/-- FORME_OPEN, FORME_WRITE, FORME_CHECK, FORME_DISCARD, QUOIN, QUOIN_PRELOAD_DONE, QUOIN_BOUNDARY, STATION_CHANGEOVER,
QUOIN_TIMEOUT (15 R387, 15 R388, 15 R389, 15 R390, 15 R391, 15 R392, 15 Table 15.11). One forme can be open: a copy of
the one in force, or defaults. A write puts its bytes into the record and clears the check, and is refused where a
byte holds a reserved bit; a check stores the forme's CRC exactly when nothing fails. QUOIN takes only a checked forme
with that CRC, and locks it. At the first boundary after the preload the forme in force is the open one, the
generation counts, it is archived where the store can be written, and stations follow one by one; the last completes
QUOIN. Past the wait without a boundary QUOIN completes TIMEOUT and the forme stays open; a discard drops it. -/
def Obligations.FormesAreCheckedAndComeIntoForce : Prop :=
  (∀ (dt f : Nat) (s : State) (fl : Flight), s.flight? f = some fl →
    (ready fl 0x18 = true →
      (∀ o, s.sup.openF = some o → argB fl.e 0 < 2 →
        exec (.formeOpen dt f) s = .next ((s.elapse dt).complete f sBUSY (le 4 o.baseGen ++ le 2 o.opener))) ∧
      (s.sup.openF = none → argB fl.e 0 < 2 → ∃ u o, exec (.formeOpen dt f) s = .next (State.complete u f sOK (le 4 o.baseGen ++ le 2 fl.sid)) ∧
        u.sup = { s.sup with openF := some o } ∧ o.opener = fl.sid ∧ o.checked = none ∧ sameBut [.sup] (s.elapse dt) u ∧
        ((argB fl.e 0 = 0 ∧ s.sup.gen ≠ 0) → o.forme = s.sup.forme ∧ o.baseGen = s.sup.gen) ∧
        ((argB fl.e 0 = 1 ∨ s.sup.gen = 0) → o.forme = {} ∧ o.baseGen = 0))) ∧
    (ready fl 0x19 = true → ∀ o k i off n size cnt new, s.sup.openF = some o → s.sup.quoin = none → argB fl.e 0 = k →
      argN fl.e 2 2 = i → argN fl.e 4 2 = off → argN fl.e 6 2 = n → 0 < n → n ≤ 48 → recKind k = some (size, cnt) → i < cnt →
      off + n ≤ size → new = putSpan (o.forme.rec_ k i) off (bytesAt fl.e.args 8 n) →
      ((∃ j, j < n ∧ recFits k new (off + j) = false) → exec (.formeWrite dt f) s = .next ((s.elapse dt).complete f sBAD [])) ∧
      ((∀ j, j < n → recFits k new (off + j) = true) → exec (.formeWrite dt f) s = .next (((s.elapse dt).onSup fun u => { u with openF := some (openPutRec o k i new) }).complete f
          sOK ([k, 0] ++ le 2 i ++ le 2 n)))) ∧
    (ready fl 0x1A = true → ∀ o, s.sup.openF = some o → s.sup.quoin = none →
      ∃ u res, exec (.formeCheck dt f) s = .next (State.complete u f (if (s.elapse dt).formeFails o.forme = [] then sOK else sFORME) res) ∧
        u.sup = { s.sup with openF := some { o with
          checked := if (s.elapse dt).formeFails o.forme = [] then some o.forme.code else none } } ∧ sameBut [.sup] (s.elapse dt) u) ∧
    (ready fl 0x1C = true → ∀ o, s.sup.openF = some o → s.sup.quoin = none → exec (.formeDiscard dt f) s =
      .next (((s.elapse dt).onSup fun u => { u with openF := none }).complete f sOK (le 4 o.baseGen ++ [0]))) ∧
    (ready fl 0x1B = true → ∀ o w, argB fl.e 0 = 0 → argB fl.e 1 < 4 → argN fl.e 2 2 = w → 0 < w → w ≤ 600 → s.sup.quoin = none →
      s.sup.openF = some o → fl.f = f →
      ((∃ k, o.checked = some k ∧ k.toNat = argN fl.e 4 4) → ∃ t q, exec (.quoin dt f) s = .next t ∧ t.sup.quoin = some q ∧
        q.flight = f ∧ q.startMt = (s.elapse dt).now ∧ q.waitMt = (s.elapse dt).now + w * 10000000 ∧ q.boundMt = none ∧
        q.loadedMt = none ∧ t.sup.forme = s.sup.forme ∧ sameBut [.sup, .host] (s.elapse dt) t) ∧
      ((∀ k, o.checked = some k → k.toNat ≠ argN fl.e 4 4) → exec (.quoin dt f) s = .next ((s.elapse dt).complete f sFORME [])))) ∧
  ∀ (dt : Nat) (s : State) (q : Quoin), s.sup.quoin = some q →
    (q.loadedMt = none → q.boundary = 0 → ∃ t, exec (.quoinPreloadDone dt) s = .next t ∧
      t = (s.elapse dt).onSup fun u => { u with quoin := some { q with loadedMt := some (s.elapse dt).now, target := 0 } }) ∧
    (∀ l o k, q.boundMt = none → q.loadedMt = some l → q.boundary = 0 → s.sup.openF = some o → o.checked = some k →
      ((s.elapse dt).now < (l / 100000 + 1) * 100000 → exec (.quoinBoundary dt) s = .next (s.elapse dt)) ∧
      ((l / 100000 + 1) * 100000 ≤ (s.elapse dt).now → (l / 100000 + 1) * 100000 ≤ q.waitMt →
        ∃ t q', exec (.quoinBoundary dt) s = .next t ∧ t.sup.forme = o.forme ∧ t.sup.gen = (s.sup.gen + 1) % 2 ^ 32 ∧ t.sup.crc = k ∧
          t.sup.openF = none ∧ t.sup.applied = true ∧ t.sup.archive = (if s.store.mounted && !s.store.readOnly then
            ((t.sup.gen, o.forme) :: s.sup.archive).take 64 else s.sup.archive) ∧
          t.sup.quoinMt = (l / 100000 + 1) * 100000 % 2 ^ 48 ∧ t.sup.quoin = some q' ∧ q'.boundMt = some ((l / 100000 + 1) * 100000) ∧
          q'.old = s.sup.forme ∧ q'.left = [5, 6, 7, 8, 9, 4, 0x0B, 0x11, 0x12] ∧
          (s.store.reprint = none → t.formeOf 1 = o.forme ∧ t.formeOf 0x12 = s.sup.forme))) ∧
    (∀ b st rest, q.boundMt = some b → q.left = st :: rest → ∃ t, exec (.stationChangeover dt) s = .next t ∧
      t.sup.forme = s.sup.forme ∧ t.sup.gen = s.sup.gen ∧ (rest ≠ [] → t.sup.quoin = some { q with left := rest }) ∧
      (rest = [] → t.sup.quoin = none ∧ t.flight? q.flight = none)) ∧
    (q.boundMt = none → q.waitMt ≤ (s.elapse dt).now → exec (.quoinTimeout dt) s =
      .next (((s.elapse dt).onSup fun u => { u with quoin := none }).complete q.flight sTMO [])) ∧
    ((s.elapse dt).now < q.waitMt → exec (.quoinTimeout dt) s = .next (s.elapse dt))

☆ ☆ ☆ ☆ ☆ ☆ ☆

### What the exercise asks
Write out again, exactly, the lines from the start of the entries up to and including the one with "the one in force, or". Nothing else belongs in the reply.

### Task solution
/-- FORME_OPEN, FORME_WRITE, FORME_CHECK, FORME_DISCARD, QUOIN, QUOIN_PRELOAD_DONE, QUOIN_BOUNDARY, STATION_CHANGEOVER,
QUOIN_TIMEOUT (15 R387, 15 R388, 15 R389, 15 R390, 15 R391, 15 R392, 15 Table 15.11). One forme can be open: a copy of
the one in force, or defaults. A write puts its bytes into the record and clears the check, and is refused where a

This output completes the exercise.